In this article we will explore this very topic. We will talk about how to use real-time analytics to learn the details that you otherwise might miss, and how real-time use of data is much more than just looking at a dashboard.
I will start off with something Neil DeGrasse Tyson wrote back in 2004, in an article called "The Information Trap".
Most people assume that the more information you have about something, the better you understand it.
Up to a point, that's usually true. When you look at this page from across the room, you can see it's in a book, but you probably can't make out the words. Get close enough, and you'll be able to read the chapter. If you put your nose right up against the page, though, your understanding of the chapter's contents does not improve. You may see more detail, but you'll sacrifice crucial information-whole words, entire sentences, complete paragraphs. The old story about the blind men and the elephant makes the same point: if you stand a few inches away and fixate on the hard, pointed projections, or the long rubbery hose, or the thick, wrinkled posts, or the dangling rope with a tassel on the end that you quickly learn not to pull, you won't be able to tell much about the animal as a whole.
One of the challenges of scientific inquiry is knowing when to step back-and how far back to step-and when to move in close. In some contexts, approximation brings clarity; in others it leads to oversimplification. A raft of complications sometimes points to true complexity and sometimes just clutters up the picture. If you want to know the overall properties of an ensemble of molecules under various states of pressure and temperature, for instance, it's irrelevant and sometimes downright misleading to pay attention to what individual molecules are doing. In biochemistry, by contrast, you understand next to nothing unless you pay attention to how one molecule interacts with another.
So, when does a measurement, an observation, or simply a map have the right amount of detail?
[...]
Turns out, fractals are ideal for describing "self-similar" patterns, which look much the same at different scales. Broccoli, ferns, and snowflakes are good examples from the natural world, but only certain computer-generated, indefinitely repeating structures can produce the ideal fractal, in which the shape of the macro object is made up of smaller versions of the same shape or pattern, which are in turn formed from even more miniature versions of the very same thing, and so on indefinitely.
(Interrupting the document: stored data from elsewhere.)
/-- ANT_M2A at +5.0 dBi and 1.5 dB, limits of 29.0 and 16.0 dBm: a ceiling of 12.5 dBm in sub-band M-b (after R107). -/
theorem test_ceiling_of_example :
    ceiling (setObj (setObj (radio .active) 0x2200 3 (beOctets 2 20)) 0x2201 3 (beOctets 2 6)) 3 1 = 50 := by decide +kernel

/-- The class ceilings of 36,000,000 us with the default reserves (Chapter 4, one hour in sub-band M-b). -/
theorem test_class_ceilings :
    [0, 1, 2, 3, 7].map (classCeiling (radio .active) 36000000) =
      [36000000, 34200000, 33480000, 29880000, 29880000] := by decide +kernel

/-- A 40-octet PSDU of SUN FSK 100 kb/s with 8 preamble octets lasts 4,160 us (Chapter 4, one hour in sub-band M-b). -/
theorem test_airtime_of_example : airtimeUs 0x12 8 false 1 40 = 4160 := by decide +kernel

/-- A chip in HOLDOVER since instant 0 with a drift estimate of 120 ppb. -/
def drifting (seconds : Nat) : State :=
  { radio .active with now := seconds * 1000000000, time := { mode := .holdover, holdoverAt := some 0, drift := 120 } }

/-- The receive guard is 732 us after 1 h and is capped at 1,100 us from 6,666.7 s (after R129). -/
theorem test_guard_of_example :
    guardUs (drifting 3600) 1 = 732 ∧ guardUs (drifting 6666) 1 = 1099 ∧ guardUs (drifting 6667) 1 = 1100 := by decide +kernel

/-- The Tarnwick car's chip at domain time T: ASN_EPOCH 50 s, slotframe 3 of 100 slots, M sequence 2 (Chapter 5). -/
def garage : State :=
  let s := setObj { radio .active with now := 98765432100000 } 0x4001 0 (beOctets 8 50000000000)
  setObj (setObj s 0x4100 4 [byte 0x81, 0, 0, 100]) 0x4021 3
    (beOctets 2 16 ++ [36, 52, 40, 58, 44, 38, 60, 48, 42, 56, 46, 62, 50, 37, 54, 61].flatMap (beOctets 2))

/-- Its latency cell. -/
def carCell : Cell :=
  { valid := true, tx := true, slotframe := 3, bandSector := 2, slotOffset := 37, channelOffset := 5, hopSeq := 2 }

/-- ASN 9,871,543 begins at 98,765,430,000,000 ns; the cell is at ASN 9,871,637 on bin 46 (Chapter 5). -/
theorem test_next_latency_cell :
    asnNow garage 1 = 9871543 ∧ slotStart garage 1 9871543 = 98765430000000 ∧ cellChannel garage carCell 9871637 = 46 := by
  decide +kernel

/-- Shaper 40 of the meter campaign with its buckets at the last latch in millionths of a byte. -/
def shaper40 (tc tp : Int) : Shaper :=
  { config := [byte 0xC0, 0, 0, 0] ++ beOctets 4 20 ++ beOctets 4 520 ++ beOctets 4 35 ++ beOctets 4 520,
    tc := tc * 1000000, tp := tp * 1000000 }

/-- The latches at 0, 15, 16 and 28 s are green, yellow, green and red (Table 7-14). -/
theorem test_shaper_colours :
    (shaper40 520 520).colour 52 = .green ∧ ((shaper40 20 230).fill 1000000).colour 52 = .yellow ∧
      ((shaper40 40 213).fill 1000000).colour 52 = .green ∧ ((shaper40 20 9).fill 1000000).colour 52 = .red := by decide +kernel

/-- The fixed inputs of the car's node base key and of its "dn" key (after Table 10-5). -/
theorem test_fixed_inputs :
    fixedInput [0x4A, 0x6E, 0x0D, 0, 0, 1, 0x3A, 0x5C] 3 256 = [0x4A, 0x6E, 0x0D, 0, 0, 1, 0x3A, 0x5C, 0, 3, 1, 0] ∧
      fixedInput [0x64, 0x6E] 4 128 = [0x64, 0x6E, 0, 4, 0, 0x80] := by decide

/-- The IID of 4A-6E-0D-00-00-01-3A-5C is 486e:0d00:0001:3a5c (Chapter 8). -/
theorem test_iid : iidOf [0x4A, 0x6E, 0x0D, 0, 0, 1, 0x3A, 0x5C] = [0x48, 0x6E, 0x0D, 0, 0, 1, 0x3A, 0x5C] := by decide

/-- 96 sub-carriers whose estimates fall in the rows of Table 3-15, in 0.25 dB. -/
def relayLink : BlLink :=
  { est := ([(30, 100), (26, 84), (17, 76), (1, 73), (10, 64), (6, 50), (2, 40), (1, 37), (2, 30), (1, 0)] :
      List (Nat × Nat)).flatMap (fun p => List.replicate p.1 ((p.2 : Rat), (0 : Rat))) }

/-- The relay, able to load 6 bits. -/
def relayChip : State := withNode .active { cap := 0x30 }

/-- Rate 1/2 loads 468 bits; rate 3/4 is trimmed to 388; 3/4 is kept with 291 bits and FALLBACK_MCS 3 (Chapter 3). -/
theorem test_relay_map :
    codedBits (candidateLoad relayChip nodeH 0 relayLink) = 468 ∧ codedBits (candidateLoad relayChip nodeH 1 relayLink) = 388 ∧
      (candidate relayChip nodeH relayLink).1 = 1 ∧ dataBits 1 (candidate relayChip nodeH relayLink).2 = 291 ∧
      fallbackMcs relayChip relayLink = 3 := by decide +kernel

/-- The meter image has 4,096 source symbols of 15 octets in one block (Chapter 12). -/
theorem test_meter_image :
    ({ length := 61440, t := 15 } : Campaign).kt = 4096 ∧ ({ length := 61440, t := 15 } : Campaign).z = 1 := by decide

/-- A SOP frame of 536 octets is nine CAN frames, the first headed 0x80, the last 0x48 with 48 octets; the identifier from
chip 0x10 to host 0x01 is 0x0E40_0800 (Table 14-14). -/
theorem test_can_transfer :
    (canFragments 9 0 (zeros 536)).map (fun d => (listGet d 0 0).toNat) = [0x80, 1, 2, 3, 4, 5, 6, 7, 0x48] ∧
      (listGet (canFragments 9 0 (zeros 536)) 8 []).length = 48 ∧
      canId { State.reset with sop := { canCfg := [(0, [0x10])] } } 0 1 3 = 0x0E400800 := by decide +kernel

/- Vectors that the cited standards publish. -/

/-- FIPS 197, C.1 and C.3: AES-128 and AES-256. -/
theorem test_aes :
    aesCipher (octetsOf (List.range 16)) (beOctets 16 0x00112233445566778899AABBCCDDEEFF) =
        beOctets 16 0x69C4E0D86A7B0430D8CDB78070B4C55A ∧
      aesInverse (octetsOf (List.range 32)) (beOctets 16 0x8EA2B7CA516745BFEAFC49904B496089) =
        beOctets 16 0x00112233445566778899AABBCCDDEEFF := by decide +kernel

/-- RFC 4493, example 1: the CMAC of the empty string. -/
theorem test_cmac : cmac (beOctets 16 0x2B7E151628AED2A6ABF7158809CF4F3C) [] =
    beOctets 16 0xBB1D6929E95937287FA37D129B756746 := by decide +kernel

/-- SP 800-38D, test case 2 of its authors: GCM over a block of zeros under a key of zeros. -/
theorem test_gcm :
    gcmCipher (zeros 16) (zeros 12) (zeros 16) = beOctets 16 0x0388DACE60B6A392F328C2B971B2FE78 ∧
      gcmTag (zeros 16) (zeros 12) [] (beOctets 16 0x0388DACE60B6A392F328C2B971B2FE78) =
        beOctets 16 0xAB6E47D42CEC13BDF53A67B21257BDDF := by decide +kernel

/-- RFC 3394, 4.1: a key of 128 bits wrapped by one of 128 bits. -/
theorem test_key_wrap : keyWrap (octetsOf (List.range 16)) (beOctets 16 0x00112233445566778899AABBCCDDEEFF) =
    beOctets 24 0x1FA68B0A8112B447AEF34BD8FB5A7B829D3E862371D2CFE5 := by decide +kernel

/-- FIPS 180-4: the digest of "abc". -/
theorem test_sha256 : sha256 (octetsOf [0x61, 0x62, 0x63]) =
    beOctets 32 0xBA7816BF8F01CFEA414140DE5DAE2223B00361A396177A9CB410FF61F20015AD := by decide +kernel

/-- RFC 6979, A.2.5: the signature of "sample" under P-256 and SHA-256. -/
theorem test_ecdsa : ecdsaVerifies
    (beOctets 32 0x60FED4BA255A9D31C961EB74C6356D68C049B8923B61FA6CE669622E60F29FB6 ++
      beOctets 32 0x7903FE1008B8BC99A41AE9E95628BC64F2F1B20C2D7E9F5177A3C294D4462299)
    (sha256 (octetsOf [0x73, 0x61, 0x6D, 0x70, 0x6C, 0x65]))
    (beOctets 32 0xEFD48B2AACB6A8FD1140DD9CD45E81D69D2C877B56AAF991C34D0EA84EAF3716 ++
      beOctets 32 0xF7CB1C942D657C41D436C7A1B6E29F65F3E900DBB9AFF4064DC4AB2F843ACDA8) = true := by decide +kernel

/-- An IPv6 and UDP packet between two mesh addresses, 12 octets of UDP. -/
def meshPacket : Octets :=
  beOctets 8 0x60000000000C1140 ++ beOctets 16 0x20010DB8004800250200000000000001 ++
    beOctets 16 0x20010DB8004800250200000000000002 ++ beOctets 12 0xF0B1F0B2000CABCD01020304

/-- RFC 6282, 3.1 and 4.3: every field of the headers is elided but the ports' low bits and the checksum. -/
theorem test_compression :
    compress (beOctets 8 0x20010DB800480025) (beOctets 8 0x0200000000000001) (beOctets 8 0x0200000000000002) meshPacket =
      beOctets 10 0x7E77F312ABCD01020304 := by decide +kernel

/-- A source route of RFC 6554 goes on and comes off again. -/
theorem test_source_route :
    withoutRpl (sourceRoute (beOctets 16 0x20010DB8004800250200000000000002)
      [beOctets 16 0x20010DB8004800250200000000000002] meshPacket) = meshPacket := by decide +kernel

/-- Table 12-4 and R7 by hand: RUN_BANK A, both banks CONFIRMED, and the CRC-32C over bytes 0 to 59. -/
theorem test_boot_record : State.reset.image.bootRecords = [(0, bootRecord State.reset)] ∧
    (bootRecord State.reset).drop 60 = beOctets 4 0x7C31E144 := by decide +kernel

end Sys2Proof.Tests
end

/-! PROOFS. The standing of the chip (chapter 1): which lemma of Laws speaks for which command of the table, what any command
can do to the frame, and the statements that follow. -/

namespace Sys2Proof.Proofs

open Sys2Proof Sys2Proof.Machine Sys2Proof.Laws

/-- The supply and reset commands, each by its lemma of Laws/RoleSupply.lean. -/
theorem exec_supply (c : Instr) (s : State) (h : supplyCommand c = true) : ExecSupply (exec c s) s := by
  cases c with
  | vinRise => exact execVinRise_supply s
  | powerFailDetection => exact execPowerFailDetection_supply s
  | vbatRise => exact execVbatRise_supply s
  | vbatFall => exact execVbatFall_supply s
  | rstNLow => exact execRstNLow_supply _ s
  | rstNRise => exact execRstNRise_supply s
  | startInstant => exact execStartInstant_supply s
  | _ => contradiction

/-- The commands of the role list, each by its lemma of Laws/RoleExec.lean. -/
theorem exec_keeps (c : Instr) (s : State) (h : roleCommand c = true) : ExecKeeps (exec c s) s := by
  cases c with
  | bootHedgehogSample => exact execBootHedgehogSample_keeps _ s
  | bankVerifyDone => exact execBankVerifyDone_keeps s
  | loadEnd => exact execLoadEnd_keeps _ s
  | bypassRelease => exact execBypassRelease_keeps s
  | fatalToRoleFault => exact execFatalToRoleFault_keeps s
  | enterMaintenance => exact execEnterMaintenance_keeps _ s
  | resume => exact execResume_keeps _ s
  | retire => exact execRetire_keeps _ s
  | thermalReading => exact execThermalReading_keeps _ s
  | memoryError => exact execMemoryError_keeps _ _ _ s
  | slotBoundary => exact execSlotBoundary_keeps _ _ s
  | regionCommission => exact execRegionCommission_keeps _ _ s
  | shadowCheck => exact execShadowCheck_keeps _ _ _ s
  | ceSelftestDone => exact execCeSelftestDone_keeps _ _ _ _ _ s
  | loneEngineSlice => exact execLoneEngineSlice_keeps _ _ s
  | keyUpdateCommit => exact execKeyUpdateCommit_keeps _ s
  | hedgehogSample => exact execHedgehogSample_keeps _ s
  | zeroizeCmd => exact execZeroizeCmd_keeps _ _ s
  | claimBackoffExpire => exact execClaimBackoffExpire_keeps s
  | partnerClaimSeen => exact execPartnerClaimSeen_keeps s
  | partnerClaimWithdrawn => exact execPartnerClaimWithdrawn_keeps s
  | journalFrameRx => exact execJournalFrameRx_keeps _ _ s
  | jackRx => exact execJackRx_keeps _ s
  | swapSlotStart => exact execSwapSlotStart_keeps s
  | sequencerWatchdogExpiry => exact execSequencerWatchdogExpiry_keeps _ s
  | dramScrubPass => exact execDramScrubPass_keeps _ _ s
  | rfLoopbackTest => exact execRfLoopbackTest_keeps _ _ s
  | bankSwitch => exact execBankSwitch_keeps _ s
  | bankRollback => exact execBankRollback_keeps _ s
  | bankRestart => exact execBankRestart_keeps _ s
  | commitComplete => exact execCommitComplete_keeps s
  | recoveryHello => exact execRecoveryHello_keeps _ s
  | recoveryBaud => exact execRecoveryBaud_keeps _ _ s
  | recoverySelect => exact execRecoverySelect_keeps _ _ s
  | recoveryWrite => exact execRecoveryWrite_keeps _ _ _ s
  | recoveryVerify => exact execRecoveryVerify_keeps _ s
  | recoveryBoot => exact execRecoveryBoot_keeps _ s
  | recoveryIdleTimeout => exact execRecoveryIdleTimeout_keeps s
  | mailboxOdSubmit => exact execMailboxOdSubmit_keeps _ _ s
  | sopFrameCheck => exact execSopFrameCheck_keeps s
  | sopWrite => exact execSopWrite_keeps _ _ _ s
  | sopSegWrite => exact execSopSegWrite_keeps _ _ _ _ s
  | sopExecute => exact execSopExecute_keeps _ _ _ _ s
  | spiRecoveryWrite => exact execSpiRecoveryWrite_keeps _ s
  | objectWrite => exact execObjectWrite_keeps _ _ _ _ s
  | debugWrite => exact execDebugWrite_keeps _ s
  | debugResponseSubmit => exact execDebugResponseSubmit_keeps _ s
  | _ => contradiction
As you descend into a pure fractal, however, even though its components multiply, no new information comes your way-because the pattern continues to look the same. By contrast, if you look deeper and deeper into the human body, you eventually encounter a cell, an enormously complex structure endowed with different attributes and operating under different rules than the ones that hold sway at the macro levels of the body. Crossing the boundary into the cell reveals a new universe of information.
Note: You can also find this article in his excellent book "Death by Black Hole: And Other Cosmic Quandaries".
This is an excellent way to explain the importance of scientific inquiry, but also how to look at real-time analytics. There are times when it makes sense to look at your analytics in a highly detailed, very short-term, and extremely specific way, and there are times when it doesn't.
Real-time analytics is not the 'next big thing'. It's simply yet another tool that is part of a growing set of capabilities when it comes to understanding and connecting with our readers.
It's useful for something, but it's not useful for everything.